Periventricular gradient of T1 tissue alterations in multiple sclerosis

Manuela Vaneckova, Gian Franco Piredda, Michaela Andelova, Jan Krasensky, Tomas Uher, Barbora Srpova, Eva Kubala Havrdova, Karolina Vodehnalova, Dana Horakova, Tom Hilbert, Bénédicte Maréchal, Mário João Fartaria, Veronica Ravano, Tobias Kober, Manuela Vaneckova, Gian Franco Piredda, Michaela Andelova, Jan Krasensky, Tomas Uher, Barbora Srpova, Eva Kubala Havrdova, Karolina Vodehnalova, Dana Horakova, Tom Hilbert, Bénédicte Maréchal, Mário João Fartaria, Veronica Ravano, Tobias Kober

Abstract

Objective: Pathology in multiple sclerosis is not homogenously distributed. Recently, it has been shown that structures adjacent to CSF are more severely affected. A gradient of brain tissue involvement was shown with more severe pathology in periventricular areas and in proximity to brain surfaces such as the subarachnoid spaces and ependyma, and hence termed the "surface-in" gradient. Here, we study whether (i) the surface-in gradient of periventricular tissue alteration measured by T1 relaxometry is already present in early multiple sclerosis patients, (ii) how it differs between early and progressive multiple sclerosis patients, and (iii) whether the gradient-derived metrics in normal-appearing white matter and lesions correlate better with physical disability than conventional MRI-based metrics.

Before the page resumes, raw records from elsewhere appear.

-- ==== Sys2Proof/Laws/Ops.lean ====
section
/-! SUPPORT. What each shared operation can do, said once. -/

namespace Sys2Proof.Machine

/-- Everything the write path can do (43_write8.md R180). -/
theorem writeByte_cases (s : State) (a : Word) (v : Byte) :
    (target a s.vramBank s.wramBank = .cartROM ∧ s.writeByte a v = s.callCart (.writeROM a v)) ∨
    (target a s.vramBank s.wramBank = .cartRAM ∧ s.writeByte a v = s.callCart (.writeRAM a v)) ∨
    (∃ st i, target a s.vramBank s.wramBank = .cell st i ∧ s.writeByte a v = (s.writeCell st i v).selectBanks a v) ∨
    (target a s.vramBank s.wramBank = .noStore ∧ s.writeByte a v = s) := by
  unfold State.writeByte
  split
  · exact .inl ⟨‹_›, rfl⟩
  · exact .inr (.inl ⟨‹_›, rfl⟩)
  · exact .inr (.inr (.inl ⟨_, _, ‹_›, rfl⟩))
  · exact .inr (.inr (.inr ⟨‹_›, rfl⟩))

/-- An address that reaches no cell is no bank-select register. -/
theorem target_not_cell_ne {a : Word} {vb : BitVec 1} {wb : BitVec 3} {x : Target} (t : target a vb wb = x)
    (h : ∀ st i, x ≠ .cell st i) : a ≠ Config.vbkAddr ∧ a ≠ Config.svbkAddr :=
  ⟨fun e => h .high 0x4F (t ▸ e ▸ target_vbkAddr vb wb), fun e => h .high 0x70 (t ▸ e ▸ target_svbkAddr vb wb)⟩

/-- A WRITE8 changes no register (43_write8.md R180). -/
@[simp] theorem reg_writeByte (s : State) (a : Word) (v : Byte) (r : Reg) : (s.writeByte a v).reg r = s.reg r := by
  rcases writeByte_cases s a v with ⟨_, h⟩ | ⟨_, h⟩ | ⟨st, i, _, h⟩ | ⟨_, h⟩ <;> simp [h]

@[simp] theorem inputs_writeByte (s : State) (a : Word) (v : Byte) : (s.writeByte a v).inputs = s.inputs := by
  rcases writeByte_cases s a v with ⟨_, h⟩ | ⟨_, h⟩ | ⟨st, i, _, h⟩ | ⟨_, h⟩ <;> simp [h]

/-- The bank indices after a WRITE8 (20_memory.md R57, R58). -/
@[simp] theorem vramBank_writeByte (s : State) (a : Word) (v : Byte) :
    (s.writeByte a v).vramBank = if a = Config.vbkAddr then vramBankOfByte v else s.vramBank := by
  rcases writeByte_cases s a v with ⟨t, h⟩ | ⟨t, h⟩ | ⟨st, i, t, h⟩ | ⟨t, h⟩
  · rw [if_neg (target_not_cell_ne t (by simp)).1]; simp [h]
  · rw [if_neg (target_not_cell_ne t (by simp)).1]; simp [h]
  · simp [h]
  · rw [if_neg (target_not_cell_ne t (by simp)).1, h]

@[simp] theorem wramBank_writeByte (s : State) (a : Word) (v : Byte) :
    (s.writeByte a v).wramBank = if a = Config.svbkAddr then wramBankOfByte v else s.wramBank := by
  rcases writeByte_cases s a v with ⟨t, h⟩ | ⟨t, h⟩ | ⟨st, i, t, h⟩ | ⟨t, h⟩
  · rw [if_neg (target_not_cell_ne t (by simp)).2]; simp [h]
  · rw [if_neg (target_not_cell_ne t (by simp)).2]; simp [h]
  · simp [h]
  · rw [if_neg (target_not_cell_ne t (by simp)).2, h]

/-- Every cell a WRITE8 does not reach is as before (43_write8.md R191). -/
theorem readCell_writeByte_ne {s : State} {a : Word} {v : Byte} {st : Store} {i : Nat}
    (h : target a s.vramBank s.wramBank ≠ .cell st i) : (s.writeByte a v).readCell st i = s.readCell st i := by
  rcases writeByte_cases s a v with ⟨_, e⟩ | ⟨_, e⟩ | ⟨q, j, t, e⟩ | ⟨_, e⟩
  · simp [e]
  · simp [e]
  · rw [e, State.readCell_selectBanks]
    exact State.readCell_writeCell_ne fun ⟨h1, h2⟩ => h (by rw [t, h1, h2])
  · rw [e]

/-- The cell a WRITE8 reaches holds the byte (20_memory.md R53). -/
theorem readCell_writeByte_same {s : State} {a : Word} {v : Byte} {st : Store} {i : Nat} (hs : s.storesWf)
    (h : target a s.vramBank s.wramBank = .cell st i) : (s.writeByte a v).readCell st i = v := by
  rcases writeByte_cases s a v with ⟨t, _⟩ | ⟨t, _⟩ | ⟨q, j, t, e⟩ | ⟨t, _⟩
  · simp [t] at h
  · simp [t] at h
  · rw [t] at h
    cases h
    rw [e, State.readCell_selectBanks]
    exact State.readCell_writeCell_same (hs st)
  · simp [t] at h

/-- The read path, by what the address resolves to. -/
theorem readByte_of_cell {s : State} {a : Word} {st : Store} {i : Nat} (h : target a s.vramBank s.wramBank = .cell st i) :
    s.readByte a = s.readCell st i := by simp [State.readByte, h]

theorem readByte_of_noStore {s : State} {a : Word} (h : target a s.vramBank s.wramBank = .noStore) :
    s.readByte a = Config.sentinel := by simp [State.readByte, h]

/-- A WRITE8 to an address that reaches a cell writes that cell and, at a select register, its bank. -/
theorem writeByte_of_cell {s : State} {a : Word} {v : Byte} {st : Store} {i : Nat}
    (h : target a s.vramBank s.wramBank = .cell st i) : s.writeByte a v = (s.writeCell st i v).selectBanks a v := by
  simp [State.writeByte, h]

/-- A write to any address but the two select registers selects nothing. -/
theorem selectBanks_of_ne {s : State} {a : Word} {v : Byte} (h1 : a ≠ Config.vbkAddr) (h2 : a ≠ Config.svbkAddr) :
    s.selectBanks a v = s := by
  unfold State.selectBanks
  rw [if_neg h1, if_neg h2]

/-- The read path looks at the banks, the cells and the Cartridge and at nothing else. -/
theorem readByte_congr {s t : State} (hv : t.vramBank = s.vramBank) (hw : t.wramBank = s.wramBank)
    (hm : ∀ st i, t.readCell st i = s.readCell st i) (hc : t.cart = s.cart) (a : Word) : t.readByte a = s.readByte a := by
  simp [State.readByte, hv, hw, hm, hc]

@[simp] theorem readByte_respond (s : State) (v a : Word) : (s.respond v).readByte a = s.readByte a :=
  readByte_congr rfl rfl (by simp) rfl a

@[simp] theorem readByte_illegalResponse (s : State) (a : Word) : s.illegalResponse.readByte a = s.readByte a :=
  readByte_congr rfl rfl (by simp) rfl a

@[simp] theorem readByte_writeReg (s : State) (r : Reg) (v a : Word) : (s.writeReg r v).readByte a = s.readByte a :=
  readByte_congr (by simp) (by simp) (by simp) (by simp) a

/-- Taking an input touches nothing but the list of inputs. -/
theorem takeInput_eq_some {s t : State} {x : Input} (h : s.takeInput = some (x, t)) :
    ∃ rest, s.inputs = x :: rest ∧ t = { s with inputs := rest } := by
  unfold State.takeInput at h
  split at h
  · cases h
  · injection h with h
    injection h with h1 h2
    exact ⟨_, by rw [‹s.inputs = _›, h1], h2.symm⟩

theorem takeInput_eq_none {s : State} (h : s.takeInput = none) : s.inputs = [] := by
  unfold State.takeInput at h
  split at h
  · assumption
  · cases h

/-- Everything one step can do: stay idle, take the reset event, answer an ILLEGAL word, or run the decoded operation. -/
theorem step_cases {s t : State} (h : step s = .next t) :
    (s.inputs = [] ∧ t = s) ∨
    (∃ rest, s.inputs = .reset :: rest ∧ t = ({ s with inputs := rest } : State).resetEvent) ∨
    (∃ c e rest, s.inputs = .command c :: rest ∧ decode c = .error e ∧
      t = ({ s with inputs := rest } : State).illegalResponse) ∨
    (∃ c i rest, s.inputs = .command c :: rest ∧ decode c = .ok i ∧
      exec i { s with inputs := rest } = .next t) := by
  unfold step at h
  split at h
  · injection h with h
    exact .inl ⟨takeInput_eq_none ‹_›, h.symm⟩
  · obtain ⟨rest, h1, rfl⟩ := takeInput_eq_some ‹_›
    injection h with h
    exact .inr (.inl ⟨rest, h1, h.symm⟩)
  · rename_i c u ht
    obtain ⟨rest, h1, rfl⟩ := takeInput_eq_some ht
    split at h
    · exact .inr (.inr (.inr ⟨c, _, rest, h1, ‹_›, h⟩))
    · injection h with h
      exact .inr (.inr (.inl ⟨c, _, rest, h1, ‹_›, h.symm⟩))

/-- A run takes its first step and goes on from there. -/
theorem run_of_step {s t : State} (h : step s = .next t) (k : Nat) :
    Host.Core.run Sys2Proof.core (k + 1) s = Host.Core.run Sys2Proof.core k t := by
  have run_succ : ∀ (M : Host.Core) (u u' : M.State), M.step u = .next u' → M.run (k + 1) u = M.run k u' := by
    intro M u u' hu
    unfold Host.Core.run
    rw [hu]
    cases k <;> rfl
  exact run_succ Sys2Proof.core s t h

end Sys2Proof.Machine
end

Methods: Forty-seven patients with early multiple sclerosis, 52 with progressive multiple sclerosis, and 92 healthy controls were included in the study. Isotropic 3D T1 relaxometry maps were obtained using the Magnetization-Prepared 2 Rapid Acquisition Gradient Echoes sequence at 3 T. After spatially normalizing the T1 maps into a study-specific common space, T1 inter-subject variability within the healthy cohort was modelled voxel-wise, yielding a normative T1 atlas. Individual comparisons of each multiple sclerosis patient against the atlas were performed by computing z-scores. Equidistant bands of voxels were defined around the ventricles in the supratentorial white matter; the z-scores in these bands were analysed and compared between the early and progressive multiple sclerosis cohorts. Correlations between both conventional and z-score-gradient-derived MRI metrics and the Expanded Disability Status Scale were assessed.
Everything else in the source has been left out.